I'm guessing it is around 5.5"


----------



## FEEFA (Nov 19, 2007)

Beutiful spilo and setup


----------



## Piranha-Freak101 (Dec 8, 2010)

Very nice im loving you setup


----------



## jp80911 (Apr 3, 2008)

nice setup and spilo, any idea why the color started to fade out?


----------



## DUMP TRUCK (Sep 8, 2010)




----------



## Smoke (Sep 8, 2010)

Cool Rubes! That first shot is amazing


----------



## welsher7 (Jul 29, 2005)

I have slacked a little on WCs, and just did a 50% WC on Sunday. The intensity does vary from day to day, so its probably a combination of both. I wonder if any other RRS owners have noticed a fade in color too?


----------



## Omegian (Jan 23, 2011)

is that one filter enough for that tank? im just wondering cause im gonna have to buy a new tank for my reds soon!


----------



## welsher7 (Jul 29, 2005)

I have a XP3 running the tank. The ac70 is just on the tank to run some carbon and seed extra media.


----------



## Omegian (Jan 23, 2011)

oh right.. but i was thinking.. would it work if i were to use maybe 2 ac70's and a internal filter for a 75? 
cause i have an internal already.. that i bought for my tank now and then it would mean that i would only need to get a new 75 and 2 ac70's


----------



## Smoke (Sep 8, 2010)

welsher7 said:


> I have slacked a little on WCs, and just did a 50% WC on Sunday. The intensity does vary from day to day, so its probably a combination of both. I wonder if any other RRS owners have noticed a fade in color too?
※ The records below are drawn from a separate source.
-- ==== Sys2Proof/Safety.lean ====
section
/-! DEFINITION. What counts as a good state and a safe run, in the terms the statements use: the invariants of
10_state.md R38, the canonical form of the buffers, what the wire trace says of the select line and of the frame
being sent, who moves in the next step, and two relations between states that differ only in what no rule reads. -/

namespace Sys2Proof.Machine

/-- The instruction the next step runs, if it runs one. -/
def nextInstr (s : State) : Option Instr :=
  match s.inputs with
  | .command w p :: _ => (decodeCommand w p).toOption
  | .event w :: _ => (decodeEvent w).toOption
  | .hostStep :: _ => none
  | .arrive _ :: _ => none
  | .reset :: _ => none
  | [] =>
    match s.tx with
    | .busy _ _ _ .wait => if s.par.transportFair then some .txdone else none
    | .busy _ _ _ .issue => none
    | .busy _ _ _ .release => none
    | .idle =>
      match s.rxIn with
      | b :: _ => if s.par.transportFair && rxEnabled s then some (.rxb b) else none
      | [] => none

/-- The next step is a power-on reset. -/
def resetsNext (s : State) : Prop := s.inputs.head? = some .reset

/-- The next step is the HOST's micro-step (`S1` or `S3`). -/
def hostMovesNext (s : State) : Prop :=
  (s.inputs.head? = some .hostStep ∨ s.inputs = []) ∧
    ∃ seq k pol phase, s.tx = .busy seq k pol phase ∧ phase ≠ .wait

/-- The next step is an `RXB`. -/
def framerMovesNext (s : State) : Prop := ∃ b, nextInstr s = some (.rxb b)

/-- The next step issues a transmit command. -/
def transmitIssuedNext (s : State) : Prop :=
  (∃ pol b, nextInstr s = some (.txb pol b)) ∨ (∃ pol text, nextInstr s = some (.txs pol text)) ∨
    (∃ pol w value, nextInstr s = some (.txi pol w value))

/-- The state at the next step's start: the schedule entry it takes is gone. -/
def taken (s : State) : State := { s with inputs := s.inputs.tail }

/-- The clause of R38 about the transmit sequencer. -/
def txConsistent (s : State) : Prop :=
  match s.tx with
  | .idle => True
  | .busy seq k pol phase =>
    s.en = true ∧ s.role = .master ∧ s.cs = act pol ∧ 1 ≤ seq.length ∧ seq.getLast? = some delim ∧
      (match phase with
        | .issue => k < seq.length
        | .wait => k < seq.length
        | .release => k = seq.length)

/-- The invariants of R38, clause by clause. -/
structure Consistent (s : State) : Prop where
  idx_le : s.rxIdx.toNat ≤ s.par.capacity
  ovf_full : s.rxOvf = true → s.rxIdx.toNat = s.par.capacity
  len_le : s.slotLen.toNat ≤ s.par.capacity
  len_of_not_ready : s.ready = false → s.slotLen = 0#8
  tx_ok : txConsistent s

/-- Every state element holds its value of the reset table (R39). -/
def atResetValues (s : State) : Prop :=
  s.en = false ∧ s.role = .slave ∧ s.bitord = .msbFirst ∧ s.mode = 0#2 ∧ s.div = 0#2 ∧ s.x2 = false ∧
    (∀ i, s.stg.read i = 0#8) ∧ s.rxIdx = 0#8 ∧ s.rxOvf = false ∧
    (∀ i, s.slot.read i = 0#8) ∧ s.slotLen = 0#8 ∧ s.ready = false ∧ (∀ i, s.stb.read i = 0#8) ∧
    s.ovrCnt = 0#8 ∧ s.ovszCnt = 0#8 ∧ s.cs = s.par.csReset ∧ s.tx = .idle ∧ s.rxIn = []

/-- The three buffers are in canonical form and list no cell outside `[0, L)` (R50). -/
structure BuffersOk (s : State) : Prop where
  stg_wf : s.stg.wf
  slot_wf : s.slot.wf
  stb_wf : s.stb.wf
  stg_inside : s.stg.inside s.par.capacity
  slot_inside : s.slot.inside s.par.capacity
  stb_inside : s.stb.inside s.par.capacity

/-- The last level a trace drove the select line to. -/
def lastLevel : List WireEvent → Option Level
  | [] => none
  | .cs level :: rest => (lastLevel rest).or (some level)
  | .byte _ :: rest => lastLevel rest

/-- How many bytes of its frame the sequencer has put on the wire. -/
def bytesIssued (k : Nat) : Phase → Nat
  | .issue => k
  | .wait => k + 1
  | .release => k

/-- While a frame is being sent, the trace ends with the frame's assert drive and the bytes issued so far, in
order, and nothing else stands between them (R150). -/
def frameOnWire (s : State) : Prop :=
  match s.tx with
  | .idle => True
  | .busy seq k pol phase =>
    ∃ before, s.trace = before ++ .cs (act pol) :: (seq.take (bytesIssued k phase)).map .byte

/-- `k` steps, stopping at the first fault or refusal. -/
def runSteps : Nat → State → Result
  | 0, s => .next s
  | k + 1, s =>
    match step s with
    | .next t => runSteps k t
    | .fault r => .fault r
    | .refused r => .refused r

/-- A safe run: no number of steps ends in a fault. -/
def SafeRun (s : State) : Prop := ∀ k r, runSteps k s ≠ .fault r

/-- A state with the four fields that change no rule of the spec (R184) set to 0. -/
def withoutTransportFields (s : State) : State :=
  { s with x2 := false, div := 0#2, mode := 0#2, bitord := .msbFirst }

/-- Two states that differ at most in buffer cells no rule reads: cells of `Stg` at `RxIdx` and above, and cells of
`Slot` at `SlotLen` and above (R25, R28; 93_implementation_defined.md U3). -/
def sameButStale (s t : State) : Prop :=
  t = { s with stg := t.stg, slot := t.slot } ∧
    (∀ i, i < s.rxIdx.toNat → t.stg.read i = s.stg.read i) ∧
    (∀ i, i < s.slotLen.toNat → t.slot.read i = s.slot.read i)

end Sys2Proof.Machine
end

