/-- V-SL1, `S3`. -/
theorem test_release :
    found (fun t => (t.tx, t.cs, t.trace, lastResponse t)) (step (given .hostStep (sending 2 .release []))) =
      some (.idle, true, [.cs true], some (.ok, 0#32)) := by decide

/-- V-RX16: a master's transport discards what arrives. -/
theorem test_arrive_at_master : found (fun t => t.rxIn) (step (given (.arrive 0x41#8) master)) = some [] := by decide

/-- V-RS2. -/
theorem test_reset_while_sending :
    found (fun t => (t.trace, t.tx, t.en, t.role, t.responses))
      (step (given .reset (sending 1 .issue [.cs true, .cs false, .byte 0x41#8]))) =
      some ([.cs true, .cs false, .byte 0x41#8, .cs true], .idle, false, .slave, []) := by decide

/-- The table of R81. -/
theorem test_response_codes :
    respCodeBits .ok = 0x0#4 ∧ respCodeBits .illegal = 0x1#4 ∧ respCodeBits .notMaster = 0x2#4 ∧
    respCodeBits .badWidth = 0x3#4 ∧ respCodeBits .delimInPayload = 0x4#4 ∧ respCodeBits .indexRange = 0x5#4 := by
  decide

/-- V-CD3, V-CD8, V-CD10 and V-CD12. -/
theorem test_codec :
    bytesToU64 [1#8, 2#8, 3#8, 4#8, 5#8, 6#8, 7#8, 8#8, 9#8] = 0x0203040506070809#64 ∧
    bytesEqualString [0x54#8] [0x54#8, 0x4F#8] = -1 ∧
    bytesEqualString [0x41#8, 0x00#8, 0x42#8] [0x41#8] = 0 ∧ bytesEqualString [0x80#8] [0x41#8] = 1 := by decide

-- ---- Witnesses: states and operands that meet the hypotheses of the statements

theorem witness_DecodeOfEncodeIsTheInstruction :
    (Instr.rdsb 255).wf = true ∧ (Instr.txi .inv 255 0xFFFFFFFFFFFFFFFF#64).wf = true := by decide

theorem witness_EncodeOfDecodedWordIsTheWord :
    decode { port := .host, word := 0x3800#16, payload := { text := [0x41#8] } } = .ok (.txs .inv [0x41#8]) ∧
    decode { port := .host, word := 0x40FF#16, payload := { value := 5#64 } } = .ok (.txi .dflt 255 5#64) ∧
    decode { port := .transport, word := 0x2000#16 } = .ok .txdone := by decide

theorem witness_LegalWordsOfEachOpcode : 0x8003 < 65536 ∧ 0xFFFF < 65536 := by decide

theorem witness_IllegalWordsAreAnsweredIllegal :
    let s := given (.command 0x8004#16 {}) slave
    s.par.wf ∧ s.tx = .idle ∧ s.inputs = [.command 0x8004#16 {}] ∧
      decodeCommand 0x8004#16 {} = .error .clearBitsUnused := by decide

theorem witness_CommandsWithAnIdleSequencer :
    State.reset.tx = .idle ∧ slave.tx = .idle ∧ master.tx = .idle ∧ holding.tx = .idle := by decide

theorem witness_TakeDrainsTheSlot_empty : State.reset.tx = .idle ∧ State.reset.ready = false := by decide

/-- A frame of two bytes, and one of exactly `L` bytes. -/
theorem witness_TakeDrainsTheSlot :
    (holding.tx = .idle ∧ holding.ready = true ∧ holding.slotLen.toNat ≤ holding.par.capacity ∧
      holding.stb.wf ∧ holding.slot.wf) ∧
    let s := { slaveOf { capacity := 2 } with slot := [(0, 0x12#8), (1, 0x34#8)], slotLen := 2#8, ready := true }
    s.tx = .idle ∧ s.ready = true ∧ s.slotLen.toNat ≤ s.par.capacity ∧ s.stb.wf ∧ s.slot.wf := by decide

theorem witness_RdsbAnswersOneByte :
    State.reset.tx = .idle ∧ 50 < State.reset.par.capacity ∧ State.reset.par.capacity ≤ 51 := by decide

theorem witness_StableBufferIsWrittenOnlyByTake :
    found (fun t => decide (t.stb ≠ holding.stb)) (step (given (.command 0x5000#16 {}) holding)) = some true := by
  decide

/-- The first and the last cell. -/
theorem witness_RxbStoresAPayloadByte :
    let s := delivering 0x41#8 slave
    let t := { delivering 0x41#8 slave with rxIdx := 50#8 }
    (s.par.wf ∧ s.stg.wf ∧ s.en = true ∧ s.role = .slave ∧ s.rxIn = [0x41#8] ∧ (0x41#8 ≠ 0x0D#8) ∧
      s.rxIdx.toNat < s.par.capacity) ∧ t.rxIdx.toNat < t.par.capacity ∧ ¬ t.rxIdx.toNat + 1 < t.par.capacity := by
  decide

theorem witness_RxbDropsAnOversizeByte :
    let s := delivering 0x44#8 (full .discard false)
    (s.en = true ∧ s.role = .slave ∧ s.rxIn = [0x44#8] ∧ (0x44#8 ≠ 0x0D#8) ∧ s.rxIdx.toNat = s.par.capacity) ∧
      s.stg.wf ∧ found (fun _ => true) (exec (.rxb 0x44#8) s) = some true ∧ s.par.capacity ≤ 3 := by decide

/-- An admitted frame of each kind: not oversize, and oversize under `Truncate`. -/
theorem witness_RxbDelimiterMovesTheFrame :
    let s := delivering 0x0D#8 holding
    let t := delivering 0x0D#8 (full .truncate true)
    (s.slot.wf ∧ s.en = true ∧ s.role = .slave ∧ s.rxIn = [0x0D#8] ∧ s.rxOvf = false ∧
      s.rxIdx.toNat ≤ s.par.capacity) ∧
    (t.slot.wf ∧ t.en = true ∧ t.role = .slave ∧ t.rxIn = [0x0D#8] ∧ t.par.oversize = .truncate ∧
      t.rxIdx.toNat ≤ t.par.capacity) := by decide

theorem witness_RxbDelimiterOfAnOversizeFrame :
    let s := delivering 0x0D#8 (full .discard true)
    let t := delivering 0x0D#8 (full .truncate true)
    (s.slot.wf ∧ s.en = true ∧ s.role = .slave ∧ s.rxIn = [0x0D#8] ∧ s.rxOvf = true ∧
      s.rxIdx.toNat = s.par.capacity ∧ s.par.oversize = .discard) ∧
    (t.rxOvf = true ∧ t.rxIdx.toNat = t.par.capacity ∧ t.par.oversize = .truncate) := by decide

/-- A replaced frame below the limit of the counter. -/
theorem witness_OverrunIsAReplacedFrame :
    let s := delivering 0x0D#8 holding
    found (fun t => decide (s.ovrCnt.toNat < t.ovrCnt.toNat)) (step s) = some true ∧
      nextInstr s = some (.rxb 0x0D#8) ∧ s.ready = true ∧ s.rxOvf = false := by decide

theorem witness_FramerLeavesTheHostSideAlone :
    found (fun t => t.rxIdx) (exec (.rxb 0x41#8) (delivering 0x41#8 holding)) = some 1#8 ∧ holding.ready = true := by
  decide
Yes. I have a decent sized one (looks mature) and it has darkened up in color quite a bit and lost most of the red (or at least the red darkened up to the point where it isn't as noticeable). Not sure if it has to do with sex and maturity, but I suspect so.


----------



## welsher7 (Jul 29, 2005)

Omegian
What size tank are you filtering?

Smoke 
Thanks for chimming in. Its good to know mine isn't the only one fading. How big is your spilo, and how long have you had it? I wonder if it is diet related (if we are missing something)?


----------



## Smoke (Sep 8, 2010)

welsher7 said:


> Smoke
> Thanks for chimming in. Its good to know mine isn't the only one fading. How big is your spilo, and how long have you had it? I wonder if it is diet related (if we are missing something)?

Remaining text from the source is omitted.